▶ ASSIGNMENT
Pull every line holding the word "first" out of the data and copy it.

Dataset entries:
/-- ENGINE_BARRIER_RELEASE: the barrier of the job of engine `arg.a` releases its engines, and that engine goes on. Where `arg.b` is 1
an engine of another module arrives at domain `arg.a`: JOB `arg.c`, and in `arg.w` its number, NENG in [12:6] and EIDX in [5:0], the
error flag in `arg.flag`. Where `arg.b` is 2 the barrier of JOB `arg.c` at domain `arg.a`, of engines of other modules alone, is over. -/
def execEngineBarrierRelease (s : State) : Out :=
  let e := s.arg.a
  if s.arg.b = 1 then
    let n := s.arg.w.toNat
    s.farArrival e s.arg.c (n / 2 ^ 13) (n % 64) (n / 64 % 128) s.arg.flag
  else if s.arg.b = 2 then
    match s.ebar? e s.arg.c with
    | none => .refused .eventCannotOccur
    | some b =>
      if b.arrivals.any fun a => a.1 < 1000 then .refused .eventCannotOccur
      else match s.barrierOver b with
        | none => .refused .eventCannotOccur
        | some st => .next (s.endBarrier b st)
  else
    let c := s.couch e
    match s.ebar? ((c.cur.map CDesc.dom).getD 0) (cdJob c.v) with
    | none => .refused .eventCannotOccur
    | some b =>
      if c.phase != .sync || c.pos = 0 then .refused .eventCannotOccur
      else match s.barrierOver b with
        | none => .refused .eventCannotOccur
        | some st => (s.endBarrier b st).runCouch e

/-- COUCH_PAGE_RESUME: the page the engine waits for is mapped, or its object is gone; of another module's page `arg.flag` says so. -/
def execCouchPageResume (s : State) : Out :=
  let e := s.arg.a
  match (s.couch e).page with
  | none => .refused .eventCannotOccur
  | some (oid, p) =>
    if if s.isHere oid then s.pageSt oid p = .absent && (s.obj? oid).isSome else !s.arg.flag then .refused .eventCannotOccur
    else (s.updCouch e fun c => { c with page := none }).runCouch e

/-! ## DONE (R317, R320) -/

/-- The completion entry (R320). -/
def couchEntry (s : State) (c : Couch) : List Byte :=
  leBytes 64 (cdEidx c.v + c.e * 2 ^ 64 + (if c.cur.any CDesc.route then 1 else 2) * 2 ^ 80 + c.status % 256 * 2 ^ 88
    + cdJob c.v * 2 ^ 96 + c.drops % 2 ^ 32 * 2 ^ 128 + c.kept % 2 ^ 32 * 2 ^ 160 + s.spanTime % 2 ^ 64 * 2 ^ 192)

/-- The job is over: its thread has ended, a context of another module is told, and the engine takes its next descriptor. -/
def State.couchEnd (s : State) (e : Nat) : State :=
  let c := s.couch e
  let s := s.endThread c.th
  let s := match c.cur.bind CDesc.ask with
    | some m => s.answer { m with op := 0x47 } 0 []
    | none => s
  (s.setCouch ({ c with lasterr := if c.status = 0 then c.lasterr else c.status }).take).couchPump e

/-- Reserve the entry of CQH, waiting for space; a queue that refuses gets no entry. -/
def State.couchReserve (s : State) (e : Nat) : Out :=
  let c := s.couch e
  let h := c.res 0
  let m := engineMsg (.couch e) c.th h 0x0B 0xF0 0 (leBytes 8 1)
  match c.ask, c.got.head? with
  | some _, some g =>
    .next (if g.status != 0 then s.couchEnd e
      else s.updCouch e fun c => { c with slot := some (leVal g.data), ask := none, got := [] })
  | some _, none => .refused .eventCannotOccur
  | none, _ =>
    if !s.isHere h.h.obj then
      (match s.couchAsk e h.h.obj 0 [m] with | .more s | .halt s | .fail _ s => .next s)
    else match if s.homeStatus h.h.obj h.h.gen false = 0 then s.obj? h.h.obj else none with
      | none => .next (s.couchEnd e)
      | some o =>
        if 2 ^ 63 ≤ qRsv s o + 1 then .next (s.couchEnd e)
        else if (s.heldReqs.any (isHeldQ o.oid 0)) || !qFits s o 1 then
          let tag := s.nextTag
          .next (({ s with nextTag := tag + 1 }.holdReq { m with tag := tag }).updCouch e fun c => { c with ask := some (h.h.obj, 0, [tag]), got := [] })
        else
          let (first, s) := qReserve s o 1 (.couch e)
          .next (s.updCouch e fun c => { c with slot := some first })

/-- The entry goes to a queue of another module: its WRITE, and once that is acknowledged a Release at `.span` of the thread and the
publication, which the thread reports. -/
def State.couchPublishFar (s : State) (e n : Nat) (bs : List Byte) (off : Nat) : Out :=
  let c := s.couch e
  let h := c.res 0
  let ask := fun (ms : List Msg) (s : State) => match s.couchAsk e h.h.obj 0 ms with | .more s | .halt s | .fail _ s => s
  match c.ask, c.answered h.h.obj 0 with
  | none, _ => .next (ask (writeMsgs (.couch e) c.th h off bs) s)
  | some _, none => .refused .eventCannotOccur
  | some _, some gs =>
    if gs.any fun g => g.status != 0 then .next (s.couchEnd e)
    else if c.posted then .next ((s.published c.th h.h.obj n true).couchEnd e)
    else
      let s := (s.release (.thread c.th) (.code .span)).updCouch e fun c => { c with posted := true, ask := none, got := [] }
      .next (ask [engineMsg (.couch e) c.th h 0x0B 0xF1 0 (leBytes 8 (n + 1))] s)

/-- Write the entry and publish it, a Release at `.span` of the thread before. -/
def State.couchPublish (s : State) (e n : Nat) : Out :=
  let c := s.couch e
  let h := c.res 0
  let bs := couchEntry s c
  let off := 0x40 + 64 * (n % max (depthOf h.h.extent) 1)
  if !s.isHere h.h.obj then s.couchPublishFar e n bs off
  else match if s.homeStatus h.h.obj h.h.gen false = 0 then s.obj? h.h.obj else none with
    | none => .next (s.couchEnd e)
    | some o =>
      let s := (s.perform (.thread c.th) o off (bs.map some) []).release (.thread c.th) (.code .span)
      match qOwn? s o.oid (n + 1) (.couch e) with
      | some r => .next (((qPublish s o r).published c.th o.oid n true).couchEnd e)
      | none => .next (s.couchEnd e)

/-- COUCH_DONE: the completion entry is reserved, then written and published; the engine takes its next descriptor. -/
def execCouchDone (s : State) : Out :=
  let e := s.arg.a
  let c := s.couch e
  if c.phase != .done || !s.couchQuiet e && c.ask.isNone then .refused .eventCannotOccur
  else match c.slot with
    | none => s.couchReserve e
    | some n => s.couchPublish e n

/-- A reply for an engine: it takes its place among the answers that the engine waits for. -/
def State.couchReply (s : State) (e : Nat) (r : Reply) : State :=
  let c := s.couch e
  if (c.ask.any fun a => a.2.2.contains r.tag) then s.setCouch { c with got := c.got ++ [⟨r.tag, r.status, r.off, r.payload⟩] } else s

/-- The waits of CROUTE and CCOMB for a free place are over. -/
def State.couchWaitOver (s : State) (c : Ctx) : Bool :=
  match c.wait with
  | some w =>
    (match w.i with
     | .croute _ | .ccomb _ => if w.stage = 0 then !s.fifoBusy (.ctx c.cid) else !(s.couch ((w.aux.head?).getD 0)).full
     | .cstat _ => true
     | _ => false)
  | none => false

end Sys2Proof.Machine
end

▶ WRITTEN SOLUTION
          let (first, s) := qReserve s o 1 (.couch e)
          .next (s.updCouch e fun c => { c with slot := some first })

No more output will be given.